(Beginning of Supplied data)

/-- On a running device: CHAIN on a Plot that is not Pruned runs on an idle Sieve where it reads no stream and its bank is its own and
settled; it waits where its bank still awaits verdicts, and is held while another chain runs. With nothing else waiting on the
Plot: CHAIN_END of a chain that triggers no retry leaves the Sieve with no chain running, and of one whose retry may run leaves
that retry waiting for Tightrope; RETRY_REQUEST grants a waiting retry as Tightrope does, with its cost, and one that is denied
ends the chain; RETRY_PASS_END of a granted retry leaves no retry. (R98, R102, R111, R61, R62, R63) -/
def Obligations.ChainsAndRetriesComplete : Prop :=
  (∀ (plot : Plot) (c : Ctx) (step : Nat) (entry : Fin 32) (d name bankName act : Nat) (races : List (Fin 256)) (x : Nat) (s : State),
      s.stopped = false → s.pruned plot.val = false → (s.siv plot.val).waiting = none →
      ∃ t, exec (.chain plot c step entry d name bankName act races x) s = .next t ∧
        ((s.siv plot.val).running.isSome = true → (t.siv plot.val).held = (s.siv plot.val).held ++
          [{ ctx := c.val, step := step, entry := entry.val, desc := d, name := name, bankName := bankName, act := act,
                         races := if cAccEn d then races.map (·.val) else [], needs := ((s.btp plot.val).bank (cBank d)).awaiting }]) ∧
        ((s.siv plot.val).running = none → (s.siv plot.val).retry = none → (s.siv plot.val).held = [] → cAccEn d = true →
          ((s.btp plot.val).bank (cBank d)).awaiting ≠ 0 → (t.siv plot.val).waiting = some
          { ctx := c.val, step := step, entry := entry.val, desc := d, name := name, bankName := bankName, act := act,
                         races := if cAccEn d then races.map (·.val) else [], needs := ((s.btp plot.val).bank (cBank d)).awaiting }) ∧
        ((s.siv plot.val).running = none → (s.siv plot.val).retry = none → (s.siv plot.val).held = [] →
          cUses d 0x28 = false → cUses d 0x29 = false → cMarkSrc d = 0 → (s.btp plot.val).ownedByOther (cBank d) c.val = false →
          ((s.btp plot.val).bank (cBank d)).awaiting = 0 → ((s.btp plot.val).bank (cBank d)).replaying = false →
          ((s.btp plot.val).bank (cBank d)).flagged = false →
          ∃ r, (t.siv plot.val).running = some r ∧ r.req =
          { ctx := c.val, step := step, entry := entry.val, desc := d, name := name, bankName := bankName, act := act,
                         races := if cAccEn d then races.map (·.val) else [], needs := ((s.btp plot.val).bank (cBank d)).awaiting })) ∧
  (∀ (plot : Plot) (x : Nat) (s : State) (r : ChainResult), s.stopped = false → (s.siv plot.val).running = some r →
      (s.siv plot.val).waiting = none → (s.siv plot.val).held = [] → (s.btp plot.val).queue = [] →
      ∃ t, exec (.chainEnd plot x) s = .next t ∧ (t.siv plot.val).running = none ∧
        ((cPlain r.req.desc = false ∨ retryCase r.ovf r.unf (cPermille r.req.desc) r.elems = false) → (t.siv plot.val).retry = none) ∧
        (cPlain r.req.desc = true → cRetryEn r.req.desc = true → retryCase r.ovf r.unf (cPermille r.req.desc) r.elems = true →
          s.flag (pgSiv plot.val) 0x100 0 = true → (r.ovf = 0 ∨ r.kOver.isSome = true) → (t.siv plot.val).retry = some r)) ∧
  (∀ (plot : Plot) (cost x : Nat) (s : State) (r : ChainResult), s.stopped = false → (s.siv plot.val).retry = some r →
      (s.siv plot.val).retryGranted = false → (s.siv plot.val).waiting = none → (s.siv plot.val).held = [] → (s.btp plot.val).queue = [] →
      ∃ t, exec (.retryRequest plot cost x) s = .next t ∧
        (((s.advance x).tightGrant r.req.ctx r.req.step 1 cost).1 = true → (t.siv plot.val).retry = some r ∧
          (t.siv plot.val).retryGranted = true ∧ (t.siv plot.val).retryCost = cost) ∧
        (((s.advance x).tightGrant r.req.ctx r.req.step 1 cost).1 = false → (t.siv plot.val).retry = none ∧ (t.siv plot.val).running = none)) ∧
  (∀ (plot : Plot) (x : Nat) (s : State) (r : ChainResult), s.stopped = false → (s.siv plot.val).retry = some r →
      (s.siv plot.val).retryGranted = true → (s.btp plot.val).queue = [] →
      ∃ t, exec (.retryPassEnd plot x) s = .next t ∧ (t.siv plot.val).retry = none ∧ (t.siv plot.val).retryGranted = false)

(End of Supplied data)

- _Problem_: The line containing "settled; it waits" marks the end: copy exactly every line from the top of the data above down to it, that line included.

- _Exercise answer_:
/-- On a running device: CHAIN on a Plot that is not Pruned runs on an idle Sieve where it reads no stream and its bank is its own and
settled; it waits where its bank still awaits verdicts, and is held while another chain runs. With nothing else waiting on the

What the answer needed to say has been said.